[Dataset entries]
• • • • •

-- ==== Sys2Proof/Certificates/Slice0/Obligations.lean ====
section
/-! DEFINITION. The statements for the provers, each from the numbered rules of the spec that its docstring names. -/
set_option Elab.async false
open Sys2Proof Sys2Proof.Machine

/-! ### Scalar integer, compare and predicate instructions -/

/-- Two-source integer instructions with the value each gives (R218 to R220): X and Y are `tyVal`, the low w bits of the sources. -/
def aluValues : List ((Guard → Alu → Instr) × (Ty → Word → Word → Nat)) :=
  [ (.add, fun _ a b => (a + b).toNat),
    (.sub, fun _ a b => (a - b).toNat),
    (.mul, fun _ a b => (a * b).toNat),
    (.mulh, fun t a b => modI (tyVal t a * tyVal t b / 2 ^ t.width) 64),
    (.div, fun t a b => if tyVal t b = 0 then 2 ^ t.width - 1 else modI ((tyVal t a).tdiv (tyVal t b)) 64),
    (.rem, fun t a b => if tyVal t b = 0 then a.toNat else modI ((tyVal t a).tmod (tyVal t b)) 64),
    (.min, fun t a b => if tyVal t a ≤ tyVal t b then a.toNat else b.toNat),
    (.max, fun t a b => if tyVal t a ≤ tyVal t b then b.toNat else a.toNat),
    (.and, fun _ a b => (a &&& b).toNat),
    (.or, fun _ a b => (a ||| b).toNat),
    (.xor, fun _ a b => (a ^^^ b).toNat),
    (.andn, fun _ a b => (a &&& ~~~b).toNat),
    (.shl, fun t a b => (a <<< (b.toNat % t.width)).toNat),
    (.shr, fun t a b => zext a t.width / 2 ^ (b.toNat % t.width)),
    (.sra, fun t a b => modI (sextI a.toNat t.width / 2 ^ (b.toNat % t.width)) 64),
    (.rot, fun t a b => zext a t.width / 2 ^ (b.toNat % t.width) + zext a t.width * 2 ^ (t.width - b.toNat % t.width)),
    (.ext, fun t a b =>
      let v := a.toNat / 2 ^ bits b 5 0 % 2 ^ min (bits b 11 6 + 1) (64 - bits b 5 0)
      if t = .i64 then modI (sextI v (min (bits b 11 6 + 1) (64 - bits b 5 0))) 64 else v) ]

/-- R218 to R220: a two-source integer instruction whose guard is true, whose operands are ready and whose destination accepts a write
completes: the destination holds its value at the TYPE's width, extended to the word. -/
def Obligations.IntegerResults : Prop :=
  ∀ p ∈ aluValues, ∀ (g : Guard) (x : Alu) (s u v w : State) (a b : Word), x.t.isInt = true →
    Enters s (p.1 g x) g u → u.ready (s.ctx (p.1 g x)) (srcOpr x.a :: opndOpr x.b ++ [.dst x.d]) →
    u.take x.a.name = (a, v) → v.takeOpnd x.b = (b, w) → w.accepts x.d →
    Completes s (p.1 g x) (w.put x.d (x.t.extend (p.2 x.t a b)))

/-- One-source integer instructions with what R218 asks of the result r: of x, the low w bits of the source, and its value X. -/
def unaryRules : List ((Guard → Un → Instr) × (Ty → Word → Nat → Prop)) :=
  [ (.abs, fun t a r => (r : Int) = if 0 ≤ tyVal t a then tyVal t a else - tyVal t a),
    (.clz, fun t a r => r ≤ t.width ∧ zext a t.width < 2 ^ (t.width - r) ∧ (r < t.width → 2 ^ (t.width - r - 1) ≤ zext a t.width)),
    (.ctz, fun t a r => r ≤ t.width ∧ (∀ i, i < r → bit a i = false) ∧ (r < t.width → bit a r = true)),
    (.popc, fun t a r => r = ((List.range t.width).filter fun i => bit a i).length),
    (.brev, fun t a r => r < 2 ^ t.width ∧ ∀ i, i < t.width → r.testBit i = bit a (t.width - 1 - i)),
    (.bswap, fun t a r => r < 2 ^ t.width ∧ ∀ i, i < t.width / 8 → r / 256 ^ i % 256 = a.toNat / 256 ^ (t.width / 8 - 1 - i) % 256) ]

/-- R218: a one-source integer instruction writes the result its rule asks for, extended to the word. -/
def Obligations.UnaryResults : Prop :=
  ∀ p ∈ unaryRules, ∀ (g : Guard) (x : Un) (s u v : State) (a : Word), x.t.isInt = true →
    Enters s (p.1 g x) g u → u.ready (s.ctx (p.1 g x)) [srcOpr x.a, .dst x.d] → u.take x.a.name = (a, v) → v.accepts x.d →
    ∃ r, p.2 x.t a r ∧ Completes s (p.1 g x) (v.put x.d (x.t.extend r))

/-- R221, R222: SEL, MOV and both forms of LEA, whose result is an address that nothing translates; TYPEs 0xE and 0xF have no form. -/
def Obligations.MoveAndAddressResults : Prop :=
  (∀ (g : Guard) (x : SelArgs) (s u v w y : State) (a b p0 : Word),
    Enters s (.sel g x) g u →
    u.ready (s.ctx (.sel g x)) ([srcOpr x.a, srcOpr x.b] ++ (if x.p = 0 then [] else [.preds]) ++ [.dst x.d]) →
    u.take x.a.name = (a, v) → v.take x.b.name = (b, w) → (if x.p = 0 then (p0, y) = (1, w) else (p0, y) = w.takePhys (w.phys 0)) →
    y.accepts x.d → Completes s (.sel g x) (y.put x.d (x.t.extend (if bit p0 x.p.val then a else b).toNat)))
  ∧ (∀ (g : Guard) (x : MovArgs) (s u v : State) (a : Word),
    Enters s (.mov g x) g u → u.ready (s.ctx (.mov g x)) (opndOpr x.v ++ [.dst x.d]) → u.takeOpnd x.v = (a, v) → v.accepts x.d →
    Completes s (.mov g x) (v.put x.d (x.t.extend a.toNat)))
  ∧ (∀ (g : Guard) (t : Ty) (d : Name) (x y : Src) (s u v w : State) (a b : Word),
    Enters s (.lea g (.idx t d x y)) g u → u.ready (s.ctx (.lea g (.idx t d x y))) [srcOpr x, srcOpr y, .dst d] →
    u.take x.name = (a, v) → v.take y.name = (b, w) → w.accepts d →
    Completes s (.lea g (.idx t d x y)) (w.put d (a + b * wd t.bytes)))
  ∧ (∀ (g : Guard) (d : Name) (o : Imm) (s u : State),
    Enters s (.lea g (.rel d o)) g u → u.ready (s.ctx (.lea g (.rel d o))) [.dst d] → u.accepts d →
    Completes s (.lea g (.rel d o)) (u.put d (s.pc + wdI o.val)))
  ∧ (∀ (g : Guard) (d : Name) (x y : Src), (Instr.lea g (.idx .e2m1 d x y)).formOk = false ∧ (Instr.lea g (.idx .l6 d x y)).formOk = false)

/-- The comparisons of CMP but UN, on integers. -/
def intCompares : List ((Guard → CmpArgs → Instr) × (Int → Int → Bool)) :=
  [(.cmpEq, fun x y => x = y), (.cmpNe, fun x y => x ≠ y), (.cmpLt, fun x y => x < y), (.cmpLe, fun x y => x ≤ y),
   (.cmpGt, fun x y => y < x), (.cmpGe, fun x y => y ≤ x)]

/-- The comparisons of CMP on floating values: what they give when an operand is a NaN, and else by the order of the two (R223). -/
def floatCompares : List ((Guard → CmpArgs → Instr) × Bool × (Int → Bool)) :=
  [(.cmpEq, false, fun o => o = 0), (.cmpNe, true, fun o => o ≠ 0), (.cmpLt, false, fun o => o < 0), (.cmpLe, false, fun o => o ≤ 0),
   (.cmpGt, false, fun o => 0 < o), (.cmpGe, false, fun o => 0 ≤ o), (.cmpUn, true, fun _ => false)]

/-- R223: CMP writes its predicate by the order of X and Y of R218 for an integer TYPE, and by IEEE 754 order for .F16, .B16, .F32 and
.F64; a signalling NaN raises NV, which sets the flag or takes FPX (R190). -/
def compareResults : Prop :=
  (∀ p ∈ intCompares, ∀ (g : Guard) (x : CmpArgs) (s u v w : State) (a b : Word), x.t.isInt = true →
    Enters s (p.1 g x) g u → u.ready (s.ctx (p.1 g x)) (srcOpr x.a :: opndOpr x.b) →
    u.take x.a.name = (a, v) → v.takeOpnd x.b = (b, w) → w.acceptsPred x.p →
    Completes s (p.1 g x) (w.putPred x.p (p.2 (tyVal x.t a) (tyVal x.t b))))
  ∧ (∀ p ∈ floatCompares, ∀ (g : Guard) (x : CmpArgs) (s u v w y : State) (a b : Word), x.t.isFloat = true →
    Enters s (p.1 g x) g u → u.ready (s.ctx (p.1 g x)) (srcOpr x.a :: opndOpr x.b) →
    u.take x.a.name = (a, v) → v.takeOpnd x.b = (b, w) →
    w.raise (if x.t.decode a.toNat = .nan true ∨ x.t.decode b.toNat = .nan true then fNV else 0) = .ok y → y.acceptsPred x.p →
    Completes s (p.1 g x) (y.putPred x.p (if (x.t.decode a.toNat).isNan || (x.t.decode b.toNat).isNan then p.2.1
      else p.2.2 ((x.t.decode a.toNat).cmp (x.t.decode b.toNat)))))

/-- A predicate as an instruction reads it: p0 is 1, another its bit of w0 (R141). -/
def predValue (w0 : Word) (p : Fin 16) : Bool := p = 0 || bit w0 p.val

/-- R224: the predicate instructions, on one reading of w0. -/
def predicateResults : Prop :=
  (∀ p ∈ [((Instr.pand : Guard → PBin → Instr), (· && ·)), (.por, (· || ·)), (.pxor, xor)],
    ∀ (g : Guard) (x : PBin) (s u v : State) (w0 : Word), Enters s (p.1 g x) g u →
    u.ready (s.ctx (p.1 g x)) (if x.a = 0 ∧ x.b = 0 then [] else [.preds]) →
    (if x.a = 0 ∧ x.b = 0 then v = u else u.takePhys (u.phys 0) = (w0, v)) → v.acceptsPred x.d →
    Completes s (p.1 g x) (v.putPred x.d (p.2 (predValue w0 x.a) (predValue w0 x.b))))
  ∧ (∀ p ∈ [((Instr.pnot : Guard → PUn → Instr), not), (.pmov, id)],
    ∀ (g : Guard) (x : PUn) (s u v : State) (w0 : Word), Enters s (p.1 g x) g u →
    u.ready (s.ctx (p.1 g x)) (if x.a = 0 then [] else [.preds]) →
    (if x.a = 0 then v = u else u.takePhys (u.phys 0) = (w0, v)) → v.acceptsPred x.d →
    Completes s (p.1 g x) (v.putPred x.d (p.2 (predValue w0 x.a))))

• • • • •

## [Task]
What is asked for is an exact copy of the lines above from the one containing "(d : Name) (o" through the one containing "(.cmpGt, false, fun", and only those.

## [Answer below]
  ∧ (∀ (g : Guard) (d : Name) (o : Imm) (s u : State),
    Enters s (.lea g (.rel d o)) g u → u.ready (s.ctx (.lea g (.rel d o))) [.dst d] → u.accepts d →
    Completes s (.lea g (.rel d o)) (u.put d (s.pc + wdI o.val)))
  ∧ (∀ (g : Guard) (d : Name) (x y : Src), (Instr.lea g (.idx .e2m1 d x y)).formOk = false ∧ (Instr.lea g (.idx .l6 d x y)).formOk = false)

/-- The comparisons of CMP but UN, on integers. -/
def intCompares : List ((Guard → CmpArgs → Instr) × (Int → Int → Bool)) :=
  [(.cmpEq, fun x y => x = y), (.cmpNe, fun x y => x ≠ y), (.cmpLt, fun x y => x < y), (.cmpLe, fun x y => x ≤ y),
   (.cmpGt, fun x y => y < x), (.cmpGe, fun x y => y ≤ x)]

/-- The comparisons of CMP on floating values: what they give when an operand is a NaN, and else by the order of the two (R223). -/
def floatCompares : List ((Guard → CmpArgs → Instr) × Bool × (Int → Bool)) :=
  [(.cmpEq, false, fun o => o = 0), (.cmpNe, true, fun o => o ≠ 0), (.cmpLt, false, fun o => o < 0), (.cmpLe, false, fun o => o ≤ 0),
   (.cmpGt, false, fun o => 0 < o), (.cmpGe, false, fun o => 0 ≤ o), (.cmpUn, true, fun _ => false)]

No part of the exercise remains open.